-- ==== Sys2Proof/Machine/System.lean ====
section
/-! DEFINITION. The system class (R382 to R418): software traps, the handler's window and TRET, system registers, TLBI, contexts, the
watchdog limit, time, power, HALT; and the steps EXECUTOR_PARK, WDATA, TBSTEP, PTP_EVENT_FRAME. -/

namespace Sys2Proof.Machine

/-! Parking (R385). -/

namespace State

/-- The lowest free entry of a die's parked table. -/
def freePark (s : State) (d : Nat) : Nat :=
  let xs := (s.die d).parked
  ((List.range (xs.length + 1)).find? fun i => (SMap.look xs i).isNone).getD 0

/-- An executor enters its die's parked table, unclaimed. -/
def enterPark (s : State) (d : Nat) (e : Ex) : State :=
  let i := s.freePark d
  let s1 := s.modDie d fun x => { x with parked := SMap.put x.parked i { ex := e, order := s.nextId } }
  ({ s1 with nextId := s1.nextId + 1 }).modThr e fun t => { t with park := t.park.map fun (k : Park) => { k with place := .table i } }

end State

/-- EXECUTOR_PARK: the trap is delivered once the executor's writes are acknowledged. Slot 32 is the bobbin's. -/
def execExecutorPark (h slot : Nat) (s : State) : Out :=
  let e : Ex := if slot = 32 then .bob h else .str h slot
  match (s.thr e).park, s.panel? h with
  | some k, some p =>
    if k.place != .draining then .next s
    else if !s.released e then .next (s.post (.executorPark h slot))
    else .next (((s.enterPark p.die e).post (.panelSwapOut h)).post (.gatherFlush h))
  | _, _ => .next s

/-! Software traps (R408). -/

/-- A software trap's code, or ILLEGAL_OPERAND. -/
def softTrap (s : State) (c : Cx) (x : Args) (k : W64 → Out) : Out :=
  if c.parts.isEmpty then .next (s.advance c)
  else
    let v := c.uni .w64 x.a
    if 256 ≤ v then trapOut s c { trap := .illegalOperand } else k (BitVec.ofNat 64 v)

/-- TRAP. -/
def execTrap (x : Args) (s : State) : Out :=
  run (.trap x) s fun c x => softTrap s c x fun v => trapOut s c { trap := .trap, d0 := v }

/-- BKPT; on a management core it is the core's own trap (R390). -/
def execBkpt (x : Args) (s : State) : Out :=
  run (.bkpt x) s fun c x => softTrap s c x fun v => trapOut s c { trap := .bkpt, d0 := v }

/-- SVC: the instruction completes, and the executor resumes after it. -/
def execSvc (x : Args) (s : State) : Out :=
  run (.svc x) s fun c x => softTrap s c x fun v =>
    .next ((s.advance c).takeTrap c.ex c.slotB c.pc { trap := .svc, d0 := v } .after)

/-! The window (R388, R389). -/

/-- A slot never written while empty. -/
def blankSlot : PcSlot := { pos := { pc := 0, kind := .written 0 0 }, mask := 0 }

/-- A slot as a window sees it, and whether it is empty. -/
def winSlot (t : Strand) (b : Bool) : PcSlot × Bool :=
  match State.slotOf t b with
  | some x => (x, false)
  | none => ((SMap.look t.spare (if b then 1 else 0)).getD blankSlot, true)

/-- A slot as a window leaves it. -/
def setWinSlot (t : Strand) (b : Bool) (x : PcSlot) (empty : Bool) : Strand :=
  let k := if b then 1 else 0
  if empty then { State.setSlot t b none with spare := SMap.put t.spare k x }
  else { State.setSlot t b (some x) with spare := SMap.del t.spare k }

/-- The word of a slot's mask and state. -/
def slotWord (x : PcSlot) (empty : Bool) : Nat :=
  x.mask.toNat + (if x.waiting then 2 ^ 32 else 0) + (if empty then 2 ^ 33 else 0)

def PcSlot.withPc (x : PcSlot) (v : W64) : PcSlot := { x with pos := { pc := v, kind := lastBlock x.pos.kind } }

def Join.word : Join → Nat
  | .none => 0
  | .atExit => 3
  | .addr a => a.toNat / 8 * 8 + 1

def joinOf (v : W64) : Join :=
  if !v.getLsbD 0 then .none else if v.getLsbD 1 then .atExit else .addr (BitVec.ofNat 64 (v.toNat / 8 * 8))

/-- A list, newest entry first, made n long at its newest end. -/
def toDepth {α : Type} (n : Nat) (d : α) (xs : List α) : List α :=
  if n ≤ xs.length then xs.drop (xs.length - n) else List.replicate (n - xs.length) d ++ xs

/-- The entry e of a list that holds its newest first, counted from the oldest. -/
def fromOldest {α : Type} (xs : List α) (e : Nat) : Option α := xs.reverse[e]?

def setOldest {α : Type} (xs : List α) (e : Nat) (v : α) : List α := (xs.reverse.set e v).reverse

/-- A word of a divergence frame; a sibling without lanes is empty. -/
def frameWord (f : Frame) (w : Nat) : Nat :=
  let x := f.sib.getD blankSlot
  match w with
  | 0 => x.pos.pc.toNat
  | 1 => slotWord x (x.mask == 0)
  | 2 => f.join.word
  | _ => if f.posB then 1 else 0

def setFrameWord (f : Frame) (w : Nat) (v : W64) : Frame :=
  let x := f.sib.getD blankSlot
  match w with
  | 0 => { f with sib := some (x.withPc v) }
  | 1 => { f with sib := some { x with mask := if v.getLsbD 33 then 0 else BitVec.ofNat 32 v.toNat, waiting := v.getLsbD 32 } }
  | 2 => { f with join := joinOf v }
  | _ => { f with posB := v.getLsbD 0 }

/-- An item of a return stack: an entry, or its depth. -/
def stackItem (st : List W64) (e : Option Nat) : Option Nat :=
  match e with
  | some k => (fromOldest st k).map (·.toNat)
  | none => some st.length

def setStackItem (st : List W64) (e : Option Nat) (v : W64) : List W64 :=
  match e with
  | some k => setOldest st k v
  | none => toDepth (min v.toNat 64) 0 st

/-- Area 7's INDEX: the slot, and the entry or the depth. -/
def stackIndex (idx : Nat) : Option (Bool × Option Nat) :=
  if idx < 128 then some (64 ≤ idx, some (idx % 64)) else if idx < 130 then some (idx = 129, none) else none

/-- Area 9, the same for every executor but its own registers. -/
def idItem (p : Panel) (fflags role strand idx : Nat) : Option Nat :=
  match idx with
  | 0 => some fflags
  | 1 => some role
  | 2 => some p.ctx
  | 3 => some p.gid
  | 4 => some p.panelId
  | 5 => some strand
  | 6 => some (p.core.getD 0xFF)
  | 7 => some p.part
  | _ => none

/-- The item of a strand that SY.WSEL selects; none outside the table of R389. -/
def strandItem (p : Panel) (i : Nat) (t : Strand) (area idx lane : Nat) : Option Nat :=
  let n := t.lanes.getD lane {}
  match area with
  | 0 => if idx < p.crec.vregs then some (n.vAt idx).toNat else none
  | 1 => if idx < 8 then some (n.oAt idx).toNat else none
  | 2 => if idx < 16 then some (n.qAt idx).toNat else none
  | 3 => if idx < 64 then some (t.thr.ss.getD idx 0).toNat else none
  | 4 => if idx < 7 then some (maskOf ((List.range 32).filter fun l => (t.lanes.getD l {}).pAt idx)).toNat else none
  | 5 =>
    (match idx with
    | 0 => some (winSlot t false).1.pos.pc.toNat
    | 1 => some (slotWord (winSlot t false).1 (winSlot t false).2)
    | 2 => some (winSlot t true).1.pos.pc.toNat
    | 3 => some (slotWord (winSlot t true).1 (winSlot t true).2)
    | 4 => some t.join.word
    | 5 => some t.frames.length
    | 6 => some t.ended.toNat
    | 7 => some t.helper.toNat
    | _ => none)
  | 6 => (fromOldest t.frames (idx / 4)).map fun f => frameWord f (idx % 4)
  | 7 => (stackIndex idx).bind fun k => stackItem (winSlot t k.1).1.stack k.2
  | 8 => if idx = 0 then some n.sr.toNat else none
  | 9 => idItem p t.fflags.toNat t.role.toNat i idx
  | 10 =>
    if idx = 0 then some ((t.dq.mapIdx fun k b => if b then 2 ^ k else 0).sum + t.dq.length * 2 ^ 32) else none
  | _ => none

/-- One lane of a strand changed. -/
def Strand.modLane (t : Strand) (l : Nat) (f : Lane → Lane) : Strand := { t with lanes := t.lanes.modify l f }

/-- A strand moved to another PC by its handler: an arrival it had made is not the next barrier's (R257). -/
def movedOff (old t : Strand) : Strand :=
  let pc (x : Strand) (b : Bool) : W64 := (winSlot x b).1.pos.pc
  if pc old false = pc t false && pc old true = pc t true then t else { t with thr := { t.thr with arrival := none } }

/-- The strand with an item written; a read-only item keeps its value. -/
def setStrandItem (t : Strand) (area idx lane : Nat) (v : W64) : Strand :=
  let w : W32 := BitVec.ofNat 32 v.toNat
  match area with
  | 0 => t.modLane lane fun n => n.setV idx w
  | 1 => t.modLane lane fun n => n.setO idx w
  | 2 => t.modLane lane fun n => n.setQ idx w
  | 3 => { t with thr := { t.thr with ss := t.thr.ss.set idx v } }
  | 4 => { t with lanes := t.lanes.mapIdx fun l n => n.setP idx (w.getLsbD l) }
  | 5 =>
    (match idx with
    | 0 => movedOff t (setWinSlot t false ((winSlot t false).1.withPc v) (winSlot t false).2)
    | 1 => setWinSlot t false { (winSlot t false).1 with mask := w, waiting := v.getLsbD 32 } (v.getLsbD 33)
    | 2 => movedOff t (setWinSlot t true ((winSlot t true).1.withPc v) (winSlot t true).2)
    | 3 => setWinSlot t true { (winSlot t true).1 with mask := w, waiting := v.getLsbD 32 } (v.getLsbD 33)
    | 4 => { t with join := joinOf v }
    | 5 => { t with frames := toDepth (v.toNat % 128) { sib := none, join := .none, posB := false } t.frames }
    | 6 => { t with ended := w }
    | _ => t)
  | 6 =>
    (match fromOldest t.frames (idx / 4) with
    | some f => { t with frames := setOldest t.frames (idx / 4) (setFrameWord f (idx % 4) v) }
    | none => t)
  | 7 =>
    (match stackIndex idx with
    | some k =>
      let x := winSlot t k.1
      setWinSlot t k.1 { x.1 with stack := setStackItem x.1.stack k.2 v } x.2
    | none => t)
  | 8 => t.modLane lane fun n => { n with sr := w }
  | 9 =>
    (match idx with
    | 0 => { t with fflags := BitVec.ofNat 6 v.toNat }
    | 1 => { t with role := BitVec.ofNat 2 v.toNat }
    | _ => t)
  | 10 => { t with dq := (List.range (min (Word.bits v.toNat 37 32) 32)).map fun k => v.getLsbD k }
  | _ => t

/-- The same of a bobbin. -/
def bobItem (p : Panel) (area idx : Nat) : Option Nat :=
  match area with
  | 3 => if idx < 64 then some (p.bob.thr.ss.getD idx 0).toNat else none
  | 5 => if idx = 0 then some p.bob.pos.pc.toNat else none
  | 7 => (stackIndex idx).bind fun k => if k.1 then none else stackItem p.bob.stack k.2
  | 9 => idItem p 0 0 0 idx
  | _ => none

def setBobItem (b : Bobbin) (area idx : Nat) (v : W64) : Bobbin :=
  match area with
  | 3 => { b with thr := { b.thr with ss := b.thr.ss.set idx v } }
  | 5 => { b with pos := { pc := v, kind := lastBlock b.pos.kind } }
  | 7 => (match stackIndex idx with | some k => { b with stack := setStackItem b.stack k.2 v } | none => b)
  | _ => b

/-- SY.WSEL's fields. -/
def selArea (w : W64) : Nat := Word.bits w.toNat 31 28
def selIndex (w : W64) : Nat := Word.bits w.toNat 27 16
def selLane (w : W64) : Nat := Word.bits w.toNat 4 0

namespace State

/-- The window a management core has open, on the entry it was opened on: another that takes the index later is not it (R388). -/
def openWin (s : State) (m : Nat) : Option (Nat × ParkEntry) :=
  (s.mgt m).window.bind fun w => ((SMap.look (s.die m).parked w.1).filter fun e => e.order == w.2).map fun e => (w.1, e)

/-- The item a window selects. -/
def winItem (s : State) (e : Ex) (sel : W64) : Option Nat :=
  match e with
  | .str h i => (s.panel? h).bind fun p => (SMap.look p.strands i).bind fun t =>
      strandItem p i t (selArea sel) (selIndex sel) (selLane sel)
  | .bob h => (s.panel? h).bind fun p => bobItem p (selArea sel) (selIndex sel)
  | .mgt _ => none

/-- The item written. -/
def setWinItem (s : State) (e : Ex) (sel v : W64) : State :=
  match e with
  | .str h i => s.modStrand h i fun t => setStrandItem t (selArea sel) (selIndex sel) (selLane sel) v
  | .bob h => s.modBob h fun b => setBobItem b (selArea sel) (selIndex sel) v
  | .mgt _ => s

/-- A save of the executor is in progress, which window accesses wait for (R409). -/
def winSaving (s : State) (e : Ex) : Bool :=
  match e with
  | .str h i => ((s.panel? h).map (·.leaving)).getD false || ((s.strand? h i).map (·.saving)).getD false
  | .bob h => ((s.panel? h).map (·.leaving)).getD false
  | .mgt _ => false

/-- A window access waits: for a save, or for the eventual value of a register. -/
def winWaits (s : State) (e : Ex) (sel : W64) : Bool :=
  s.winSaving e || (decide (selArea sel ≤ 3) && (s.thr e).pends.any fun p => p.open')

end State

/-- The handle of a parked entry (R388). -/
def handleOf (i : Nat) (e : ParkEntry) : Nat :=
  2 ^ 63 + (match e.ex with | .bob _ => 2 ^ 16 | _ => 0) + i % 2 ^ 16

/-- WDATA (R389): management core m writes the selected item of its window. -/
def execWdata (m : Nat) (v : BitVec 64) (s : State) : Out :=
  match s.openWin m with
  | some (_, e) =>
    (match s.winItem e.ex (s.mgt m).wsel with
    | some _ => .next (s.setWinItem e.ex (s.mgt m).wsel v)
    | none => .next s)
  | none => .next s

/-- DWIN (R409). -/
def execDwin (x : Args) (s : State) : Out :=
  run (.dwin x) s fun c x =>
    match c.ex with
    | .mgt m =>
      if !c.any then .next (s.advance c)
      else
        let h := c.uni .w64 x.a
        let tab := (s.die m).parked
        let opened (i : Option (Nat × ParkEntry)) (v : Nat) (claim : State → State) : Out :=
          ordered s c false true fun _ =>
            .next ((((claim (s.advance c)).modMgt m fun g => { g with window := i.map fun e => (e.1, e.2.order) }).writeVec c .w64 x.d
              fun _ => v).dropL1 c.ex)
        if h = 2 ^ 64 - 1 then
          let oldest := (tab.filter fun e => !e.2.claimed).foldl (fun (a : Option (Nat × ParkEntry)) e =>
            match a with
            | some b => if e.2.order < b.2.order then some e else a
            | none => some e) none
          match oldest with
          | none => opened none 0 id
          | some (i, e) => opened (some (i, e)) (handleOf i e) fun s =>
              s.modDie m fun d => { d with parked := SMap.put d.parked i { e with claimed := true } }
        else
          match tab.find? fun e => handleOf e.1 e.2 == h with
          | some e => opened (some e) h id
          | none => trapOut s c { trap := .windowState }
    | .str _ _ => .refused .noExecutor
    | .bob _ => .refused .noExecutor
----
*What to do:*
Within the material above, the line with "def strandItem (p" opens the range and the line with "(n.qAt idx).toNat else none" closes it; reproduce that range word for word.

*Task output:*
def strandItem (p : Panel) (i : Nat) (t : Strand) (area idx lane : Nat) : Option Nat :=
  let n := t.lanes.getD lane {}
  match area with
  | 0 => if idx < p.crec.vregs then some (n.vAt idx).toNat else none
  | 1 => if idx < 8 then some (n.oAt idx).toNat else none
  | 2 => if idx < 16 then some (n.qAt idx).toNat else none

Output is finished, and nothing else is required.